Иными словами, философия ценности исходит из того, что (1) мышление как способность к осмыслению (наряду с чувственным опытом) не исчерпывает собой действительность («бытие»), и что (2) действительность есть также предельное переживание (способность ценить), в которой отличный от нее чувственный опыт не отрицается как в мышлении, а наоборот, актуализируется и подтверждается. Вот почему, как справедливо отмечает А. Бегиашвили (1993), «переживание, которое является постоянным фоном соотнесения человека с миром, должно стать предметом философского рассмотрения»19. С точки зрения ценностно ориентированного сознания, переживание, как и «мышление в понятиях», является исходной и важнейшей формой человеческого существования в форме самобытия («самости», «субъекта», «я» и т.д.), ибо только в нем пребывает ценность, чем и обосновывается ее самостоятельный предметный характер.
Если под предметностью понимать форму, смысл, слово, то по-настоящему предметно лишь мышление, и правильно говорить о предметности как раз в случае смысла, а не ценности. Собственный язык общения с действительным, напротив, есть скорее язык жеста, мимики, поступка – язык танца по преимуществу, а не слова, мысли (Ф. Ницше). Если мышление гарантирует достоверный (с точки зрения смысла) характер действительности, то сердце открывает подлинный (с точки зрения ценности) ее характер: смысл мыслится – ценность переживается. Обычная глубина сознания, которую невозможно охватить смыслом, и есть переживание. Иными словами, даже <осмысляемая в разуме> «предметность» переживания кардинально отличается от предметности мышления. То же самое следует сказать и в отношении ценности мышления.

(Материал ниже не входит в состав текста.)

-- ==== Sys2Proof/Machine/StartRows.lean ====
section
/-! DEFINITION. The rows of the operation table for resets, starts and the ledger (spec/14). -/

namespace Sys2Proof.Machine

/-- VDD_AON_RISE (R536): VDD_AON rises through 0.6 V after lying below 0.3 V and a power-on start begins. -/
def execVddAonRise (porLow testMode : Bool) (s : State) : Host.Outcome State Fault Refusal :=
  .next (s.aonRise porLow testMode)

/-- VDD_AON_FALL (R641): VDD_AON falls below 0.6 V; every domain switches off and the device is inert. -/
def execVddAonFall (s : State) : Host.Outcome State Fault Refusal :=
  .next (s.aonFall)

/-- POR_N_ASSERT (R536): POR_N is asserted and a power-on reset start begins. -/
def execPorNAssert (s : State) : Host.Outcome State Fault Refusal :=
  .next (s.porAssert)

/-- RESET_N_ASSERT (R536): RESET_N is asserted outside HALTED and a start begins. -/
def execResetNAssert (s : State) : Host.Outcome State Fault Refusal :=
  .next (s.resetAssert)

/-- START_STAGE_DONE (R539): A start stage completes and the next stage of Table 14.1 begins. `ok` tells whether the stage found what Table 14.1 asks of it. -/
def execStartStageDone (ok : Bool) (s : State) : Host.Outcome State Fault Refusal :=
  .next (s.stageDone ok)

/-- STORE_SAVE (R553): A keyed write of STORE_CMD.SAVE captures changed settings as a settings record. -/
def execStoreSave (s : State) : Host.Outcome State Fault Refusal :=
  .next (s.portWrite (regAddr .STORE_CMD 0) (keyed 1))

/-- STORE_FULL (R562): A keyed write of STORE_CMD.FULL starts fulling. -/
def execStoreFull (s : State) : Host.Outcome State Fault Refusal :=
  .next (s.portWrite (regAddr .STORE_CMD 0) (keyed 2))

/-- RECORD_COMMIT_DONE (R555): A ledger record's COMMIT word is programmed and the record is committed. -/
def execRecordCommitDone (s : State) : Host.Outcome State Fault Refusal :=
  .next (if s.halted then s else s.recordCommitted)

/-- FULLING_DONE (R562): Fulling commits a new base copy and erases folded ring blocks. -/
def execFullingDone (s : State) : Host.Outcome State Fault Refusal :=
  .next (if s.halted then s else s.fullingDone)

/-- ERASE_FAIL (R550): A pool erase or program fails and the block is retired. `block` is the pool block. -/
def execEraseFail (block : Fin 128) (s : State) : Host.Outcome State Fault Refusal :=
  .next (if s.halted then s else s.eraseFail block.val)

/-- FLASH_TIMEOUT (R544): The flash does not answer within its timeout. -/
def execFlashTimeout (s : State) : Host.Outcome State Fault Refusal :=
  .next (if s.reacts then s.flashTimeout else s)

/-- RESET_N_RELEASE (R539): RESET_N is released, ending stage RESET of a start so that stage FLASH may begin. -/
def execResetNRelease (s : State) : Host.Outcome State Fault Refusal :=
  .next ({ s with pins := { s.pins with resetLow := false } })

/-- POR_N_RELEASE (R539): POR_N is released, ending stage RESET of a power-on start. `railsGood` tells whether every rail is within Table 17.3; Table 17.12 leaves the start undefined where one is not. -/
def execPorNRelease (railsGood : Bool) (s : State) : Host.Outcome State Fault Refusal :=
  if s.pins.porLow && !railsGood then .fault .railsOutOfRange else .next { s with pins := { s.pins with porLow := false } }

end Sys2Proof.Machine
end

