/-- R404 to R407: EYE_LOW keeps the reading; one below MIN makes EYE_LOW live, and with AUTOSTEER starts a planned move to
the group's free spare slice. LANE_STEER starts one on command, does nothing while one runs (R21), and is refused with STATE
on a lane that is neither LINKED nor TIMED. At LANE_STEER_DONE the spare has the lane, which returns to the state it had.
SLICE_CHECK raises SLICE_CHECK. -/
def Obligations.SlicesMove : Prop :=
  (∀ (s : State) (n : Fin 16) (eye : BitVec 8), s.up = true → (s.lane n).carries = true →
    s.fld Fields.LN_MARGIN_MIN n ≤ eye.toNat →
    completes (.eyeLow n eye) s fun t => t.fld Fields.LN_MARGIN_EYE n = eye.toNat ∧ t.raises = s.raises ∧ t.lanes = s.lanes) ∧
  (∀ (s : State) (n : Fin 16) (eye : BitVec 8), s.up = true → (s.lane n).carries = true →
    eye.toNat < s.fld Fields.LN_MARGIN_MIN n → s.isLive (Src.lane_EYE_LOW n) = false →
    s.flag Fields.LN_CFG_AUTOSTEER n = false →
    completes (.eyeLow n eye) s fun t => t.isLive (Src.lane_EYE_LOW n) = true ∧ t.lanes = s.lanes ∧
      ∃ r : Raise, t.raises = s.raises ++ [r] ∧ r.fid = Src.lane_EYE_LOW n) ∧
  (∀ (s : State) (n : Fin 16) (eye : BitVec 8), s.up = true → (s.lane n).state = .linked →
    eye.toNat < s.fld Fields.LN_MARGIN_MIN n → s.isLive (Src.lane_EYE_LOW n) = false →
    s.flag Fields.LN_CFG_AUTOSTEER n = true → s.spareFree (spareOf n) = true →
    completes (.eyeLow n eye) s fun t => (t.lane n).state = .steering ∧
      (t.lane n).move = some ⟨spareOf n, true, .linked, false⟩) ∧
  (∀ (s : State) (n : Fin 16), s.serves = true → s.active = true → ((s.lane n).state = .linked ∨ (s.lane n).state = .timed) →
    (s.lane n).moving = false → s.spareFree (spareOf n) = true →
    completes (.laneSteer n) s fun t => (t.lane n).state = .steering ∧
      (t.lane n).move = some ⟨spareOf n, true, (s.lane n).state, true⟩ ∧ (t.lane n).slice = (s.lane n).slice ∧ bitOf t.lngCmdRead 28 = true ∧ s.wrote t) ∧
  (∀ (s : State) (n : Fin 16), s.serves = true → s.active = true → (s.lane n).moving = true →
    completes (.laneSteer n) s fun t => t.lanes = s.lanes ∧ s.wrote t) ∧
  (∀ (s : State) (n : Fin 16), s.serves = true → s.active = true → (s.lane n).moving = false → (s.lane n).state ≠ .linked →
    (s.lane n).state ≠ .timed →
    completes (.laneSteer n) s fun t => t.refusedWith .state ∧ t.lanes = s.lanes) ∧
  (∀ (s : State) (n : Fin 16) (m : SliceMove), s.up = true → (s.lane n).state = .steering → (s.lane n).move = some m →
    m.planned = true → s.frameTicks % 43520 = 0 →
    completes (.laneSteerDone n) s fun t => (t.lane n).state = m.back ∧ (t.lane n).slice = m.slice ∧ (t.lane n).move = none ∧
      t.regs = s.regs ∧ ∀ k : Fin 16, k ≠ n → t.lane k = s.lane k) ∧
  (∀ (s : State) (n : Fin 16) (m : SliceMove), s.up = true → (s.lane n).state = .steering → (s.lane n).move = some m →
    m.planned = false →
    completes (.laneSteerDone n) s fun t => (t.lane n).state = .linked ∧ (t.lane n).slice = (s.lane n).slice ∧
      (t.lane n).move = none ∧ (t.lane n).frameLock = true ∧ t.regs = s.regs ∧ ∀ k : Fin 16, k ≠ n → t.lane k = s.lane k) ∧
  (∀ (s : State) (n : Fin 16), (s.lane n).state ≠ .steering ∨ ((s.lane n).moving = true ∧ s.frameTicks % 43520 ≠ 0) →
    completes (.laneSteerDone n) s fun t => t = s) ∧
  (∀ (s : State) (n : Fin 16), s.up = true → (s.lane n).state ≠ .off →
    completes (.sliceCheck n) s fun t => t.lanes = s.lanes ∧
      ∃ r : Raise, t.raises = s.raises ++ [r] ∧ r.fid = Src.lane_SLICE_CHECK n ∧ r.stamp = s.now)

То, что является содержимым переживания (ценность), можно сделать содержимым мышления, только предварительно переведя его на язык мышления, т.е. сделав смыслом! Ценность можно мыслить только как смысл (ценности), а не как саму ценность. Поэтому ценность мысли заключается не в ней самой (ибо ценность нельзя мыслить), а в том, можем ли мы переживать то, что она собой выражает, можем ли мы вообще переживать вещь, опредмеченную данной мыслью (словом) – любая вещь (в том числе чувственно не воспринимаемая) входит в состав сознания через переживание, обладая одновременно и смыслом и ценностью – только в силу их несовпадения. Будучи трансцендентными по отношению к смыслам, ценности в то же самое время имманентны переживанию. Ценности – это не «метафизические сущности», отделенные от мира вещей, или человеческой способности к переживанию, а сами вещи. Мыслить ценности, противоположные вещам, – значит нарушать «естественный» порядок мышления. Ценности – это вещи, которые ценятся. В противном случае следовало бы вести речь не о ценностях, а об идеалах или «ничто». Ценности – это не нечто, отличное от вещей, не «объекты» и даже не «качества», а сами вещи – вещи, которые ценятся (и, в отличие от объектов или значений, существуют только в акте ценения). Как раз потому, что не являются «содержимым» мышления, но составляют «содержимое» другой способности человека – переживания. Ценности не существуют отдельно (отвлеченно, абстрактно, операционально) от того, по поводу чего они существуют, подобно смыслам. Ценности ничего не описывают и не приписывают, ничего не добавляют и не убавляют (подобно смыслам), но показывают сами вещи, потому что они и есть вещи (которые переживаются, т.е. являются содержимым самой способности к оценке). Поскольку никакая вещь не может быть только смыслом или только ценностью (иначе она перестанет быть вещью и станет только «образом» вещи – предметом мышления или переживания), любая одномерная гносеологическая редукция оказывается искажением действительности (разрывом ее вещно-предметных связей). Таких искажений, или гносеологических деформаций, можно выделить всего два основных типа.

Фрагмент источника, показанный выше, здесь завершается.